Богатого Мельхиора рассмешило это. Вообще он терпеть не мог, когда за игорным столом упоминалось имя Марианны, но это предложение было настолько сумасбродно, что невозможно было рассердиться. Проиграть Марианну Йёсте — да, на это он вполне мог решиться.
— Это значит: если я проиграю и тебе удастся получить ее согласие, — пояснил он, — мне придется дать свое благословение на ваш брак.
Йёста поставил весь свой выигрыш, и игра возобновилась. Он выиграл, и заводчик Синклер поднялся из-за стола. Ему решительно не везло сегодня, и он понимал, что против неудачи ничего не поделаешь.
Время шло, уже было далеко за полночь, поблекли лица прекрасных женщин, локоны начинали развиваться, платья измялись. Пожилые дамы поднялись с диванов и объявили, что бал длится уже двенадцать часов и пора разъезжаться по домам.
Но в тот самый момент, когда чудесный праздник должен был окончиться, сам Лильекруна взялся за скрипку и заиграл последнюю польку. У крыльца уже стояли сани, пожилые дамы надевали свои шубы и капоры, а важные господа затягивали кушаки и застегивали ботфорты.
Но молодежь никак не могла оставить танцы. Танцевали польку в верхнем платье, танцевали на все лады: и вдвоем, и вчетвером, и все вместе, став в круг и взявшись за руки, — танцевали как одержимые. Как только какая-нибудь из дам оставалась без кавалера, ее тут же подхватывал другой.
И даже погруженный в горестные размышления Йёста Берлинг был вовлечен в общий вихрь танца. Ему хотелось забыться, рассеять в танце свою печаль и позабыть унижение, ему хотелось, чтобы в жилах его вновь забурлила радость жизни, он хотел быть таким же веселым, беспечным, как и все остальные. И он танцевал так, что стены завертелись у него перед глазами и мысли перемешались.
Но что это? Что за даму выхватил он из толпы? Она легка и гибка, и он чувствовал, как между ним и ею протянулись огненные нити. Ах, это Марианна!

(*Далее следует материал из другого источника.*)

/-- The part a command leaves. -/
def out (r : Host.Outcome State Fault Refusal) : Part := match r with
  | .next t => t.part
  | _ => {}

/-! ## WellFormed refuses -/

theorem test_wf_registers : (Instr.iadd 0 0 256 0 0).wf = false ∧ (Instr.fma 0 0 0 0 0 256).wf = false ∧ (Instr.select 0 0 0 256 0 0).wf = false ∧
    (Instr.atomCas 0 0 .u32 ⟨false, false, false⟩ 0 0 0 256).wf = false := by decide

/-- An access without ordering marks. -/
def plain : Marks := ⟨false, false, false⟩

theorem test_wf_sizes : (Instr.ld 0 0 3 false plain 0 0).wf = false ∧ (Instr.ld 0 0 4 true plain 0 0).wf = false ∧ (Instr.ld 0 0 2 true plain 0 0).wf = true ∧
    (Instr.stS 0 0 32 0 0).wf = false ∧ (Instr.ldS 0 0 8 true 0 0).wf = false := by decide

theorem test_wf_widths : (Instr.rcRead 0 2).wf = false ∧ (Instr.registerWrite 0 16 0).wf = false ∧ (Instr.bar0Access 0 1 false 0).wf = false := by decide

theorem test_wf_packets : (Instr.nop (cmdM 2)).wf = false ∧ (Instr.nop { cmdM 1 with outLen := 4097 }).wf = false ∧ (Instr.nop { cmdM 1 with fn := 1 }).wf = false ∧
    (Instr.nop { cmdT 1 with fn := 0 }).wf = false := by decide

/-- A request of device 1 for function 0. -/
def req (addr len : Nat) : RemoteReq := { port := 0, key := { sender := 1, ingest := false, fn := 0, step := false, sid := 0 }, seq := 0, addr, len }
def bytes (n : Nat) : List Byte := List.replicate n 0

theorem test_wf_traffic : (Instr.rd (req 0 32) .ok 0).wf = false ∧ (Instr.rd (req 0 1088) .ok 0).wf = false ∧ (Instr.rd (req 0 96) .ok 0).wf = false ∧
    (Instr.rd (req 32 64) .ok 0).wf = false ∧ (Instr.rd (req 4032 128) .ok 0).wf = false ∧ (Instr.rd (req 3072 1024) .ok 0).wf = true := by decide

theorem test_wf_writes : (Instr.wr (req 0 64) (.store (bytes 63) (List.replicate 64 true)) none .ok 0).wf = false ∧
    (Instr.wr (req 0 64) (.store (bytes 64) (List.replicate 63 true)) none .ok 0).wf = false ∧
    (Instr.wr (req 0 128) (.red .add .i32 []) none .ok 0).wf = false ∧ (Instr.wr (req 0 64) (.red .add .i32 [(64, 0)]) none .ok 0).wf = false ∧
    (Instr.amo (req 0 64) (.ldrsv false false) 0 (List.replicate 33 ⟨0, 0, 0, 0⟩) .ok).wf = false ∧
    (Instr.amo (req 0 128) (.ldrsv false false) 0 [] .ok).wf = false := by decide

/-- √2, log₂ 3, sin 1 and cos 1 as a table gives them, at the edge of the bounds of R255 and past it. -/
theorem test_special_bounds : exp2Near 0x3FB504F5 false 1 (-1) = 0x3FB504F5 ∧ exp2Near 0x3FB504F2 false 1 (-1) = 0x3FB504F2 ∧
    exp2Near 0x3FB504F6 false 1 (-1) = 0x3FB504F3 ∧ exp2Near 0x41FFFFFE false 5 0 = 0x41FFFFFE ∧ exp2Near 0x41FFFFFD false 5 0 = 0x42000000 ∧
    log2Near 0 3 0 = 0x3FCAE00D ∧ trigNear 0x7FC00000 (trigValue false false 1 0) = 0x3F576AA4 ∧
    trigNear 0x7FC00000 (trigValue true false 1 0) = 0x3F0A5140 := by decide +kernel

/-- A LAUNCH on pod 0. -/
def launch0 : LaunchParams := { code := 0x1000, blocks := 1, nReg := 16, groups := 1, l1Size := 0, localBytes := 0, pods := 1, argPtr := 0 }

theorem test_wf_launch : (Instr.launch (cmdT 0x0401) { launch0 with code := 2 ^ 64 }).wf = false ∧
    (Instr.launch (cmdT 0x0401) { launch0 with blocks := 2 ^ 32 }).wf = false ∧ (Instr.launch (cmdT 0x0401) { launch0 with nReg := 2 ^ 16 }).wf = false ∧
    (Instr.launch (cmdT 0x0401) { launch0 with groups := 256 }).wf = false ∧ (Instr.launch (cmdT 0x0401) { launch0 with l1Size := 256 }).wf = false ∧
    (Instr.launch (cmdT 0x0401) { launch0 with localBytes := 2 ^ 32 }).wf = false ∧ (Instr.launch (cmdT 0x0401) { launch0 with argPtr := 2 ^ 64 }).wf = false ∧
    (Instr.launch (cmdT 0x0401) launch0).wf = true := by decide

theorem test_wf_lengths : (Instr.slotReadData 0 0 (bytes 127)).wf = false ∧ (Instr.bar2Access 0 false 4097 []).wf = false ∧
    (Instr.seqRead (cmdM 0x0306) 0 129).wf = false ∧ (Instr.getAttest (cmdB 0x0801) (bytes 65)).wf = false ∧
    (Instr.controlCoreLoadStore 0 false (2 ^ 48) 8 []).wf = false ∧ (Instr.goldenData 0 (bytes 64) false 0).wf = false ∧
    (Instr.blockWrite 0 (bytes 241) true).wf = false := by decide +kernel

Пока Йёста танцевал с Марианной, Синтрам уже сидел в санях, а рядом стоял Мельхиор Синклер.
Богатый заводчик был недоволен, что ему приходится так долго ожидать Марианну. Он притопывал по снегу своими огромными ботфортами и похлопывал руками, так как стоял сильный мороз.
— А тебе, братец Синклер, пожалуй, не стоило бы проигрывать Марианну Йёсте, — сказал Синтрам.
— Что-о?
Прежде чем ответить, Синтрам подобрал вожжи и занес кнут.
— Поцелуи ведь не входили в постановку живых картин...
Богатый заводчик замахнулся было, готовый нанести страшный удар, но Синтрам был уже далеко. Он мчался во весь опор, погоняя лошадь и не решаясь обернуться, потому что рука у Мельхиора Синклера была тяжелая, а нрав горячий.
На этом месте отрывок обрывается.